Stored data

.....

-- ==== Sys2Proof/Machine/Maintenance.lean ====
section
/-! DEFINITION. The meanings of the calibration and maintenance operations (44_maintenance_ops). -/

namespace Sys2Proof.Machine

/-- CAL_ACCEL (44_maintenance_ops R261): OPC 0x20, the template TRIGGER of R260. -/
def execCalAccel (tmo : Word) (s : State) : Answer :=
  hostOp 0x20 tmo (.writeRegister s.params.ridCalAccel s.params.trigCalAccel) true s

/-- CAL_GYRO (44_maintenance_ops R262): OPC 0x21, the template TRIGGER of R260. -/
def execCalGyro (tmo : Word) (s : State) : Answer :=
  hostOp 0x21 tmo (.writeRegister s.params.ridCalGyro s.params.trigCalGyro) true s

/-- CAL_MAG (44_maintenance_ops R263): OPC 0x22, the template TRIGGER of R260. -/
def execCalMag (tmo : Word) (s : State) : Answer :=
  hostOp 0x22 tmo (.writeRegister s.params.ridCalMag s.params.trigCalMag) true s

/-- SET_ZERO (44_maintenance_ops R264): OPC 0x23, the template TRIGGER of R260. -/
def execSetZero (tmo : Word) (s : State) : Answer :=
  hostOp 0x23 tmo (.writeRegister s.params.ridZero s.params.trigZero) true s

/-- REBOOT (44_maintenance_ops R265): OPC 0x24, the template TRIGGER of R260. The engine itself is not reset. -/
def execReboot (tmo : Word) (s : State) : Answer :=
  hostOp 0x24 tmo (.writeRegister s.params.ridReboot s.params.trigReboot) true s

/-- SAVE_PARAMETERS (44_maintenance_ops R266): OPC 0x25, the template TRIGGER of R260. A nack is
reported as for any other exchange. -/
def execSaveParameters (tmo : Word) (s : State) : Answer :=
  hostOp 0x25 tmo (.writeRegister Config.ridSave s.params.trigSave) true s

end Sys2Proof.Machine
end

.....

Your instructions
Each line of the data is to be restated exactly.

Response area
-- ==== Sys2Proof/Machine/Maintenance.lean ====
section
/-! DEFINITION. The meanings of the calibration and maintenance operations (44_maintenance_ops). -/

namespace Sys2Proof.Machine

/-- CAL_ACCEL (44_maintenance_ops R261): OPC 0x20, the template TRIGGER of R260. -/
def execCalAccel (tmo : Word) (s : State) : Answer :=
  hostOp 0x20 tmo (.writeRegister s.params.ridCalAccel s.params.trigCalAccel) true s

/-- CAL_GYRO (44_maintenance_ops R262): OPC 0x21, the template TRIGGER of R260. -/
def execCalGyro (tmo : Word) (s : State) : Answer :=
  hostOp 0x21 tmo (.writeRegister s.params.ridCalGyro s.params.trigCalGyro) true s

/-- CAL_MAG (44_maintenance_ops R263): OPC 0x22, the template TRIGGER of R260. -/
def execCalMag (tmo : Word) (s : State) : Answer :=
  hostOp 0x22 tmo (.writeRegister s.params.ridCalMag s.params.trigCalMag) true s

/-- SET_ZERO (44_maintenance_ops R264): OPC 0x23, the template TRIGGER of R260. -/
def execSetZero (tmo : Word) (s : State) : Answer :=
  hostOp 0x23 tmo (.writeRegister s.params.ridZero s.params.trigZero) true s

/-- REBOOT (44_maintenance_ops R265): OPC 0x24, the template TRIGGER of R260. The engine itself is not reset. -/
def execReboot (tmo : Word) (s : State) : Answer :=
  hostOp 0x24 tmo (.writeRegister s.params.ridReboot s.params.trigReboot) true s

/-- SAVE_PARAMETERS (44_maintenance_ops R266): OPC 0x25, the template TRIGGER of R260. A nack is
reported as for any other exchange. -/
def execSaveParameters (tmo : Word) (s : State) : Answer :=
  hostOp 0x25 tmo (.writeRegister Config.ridSave s.params.trigSave) true s

end Sys2Proof.Machine
end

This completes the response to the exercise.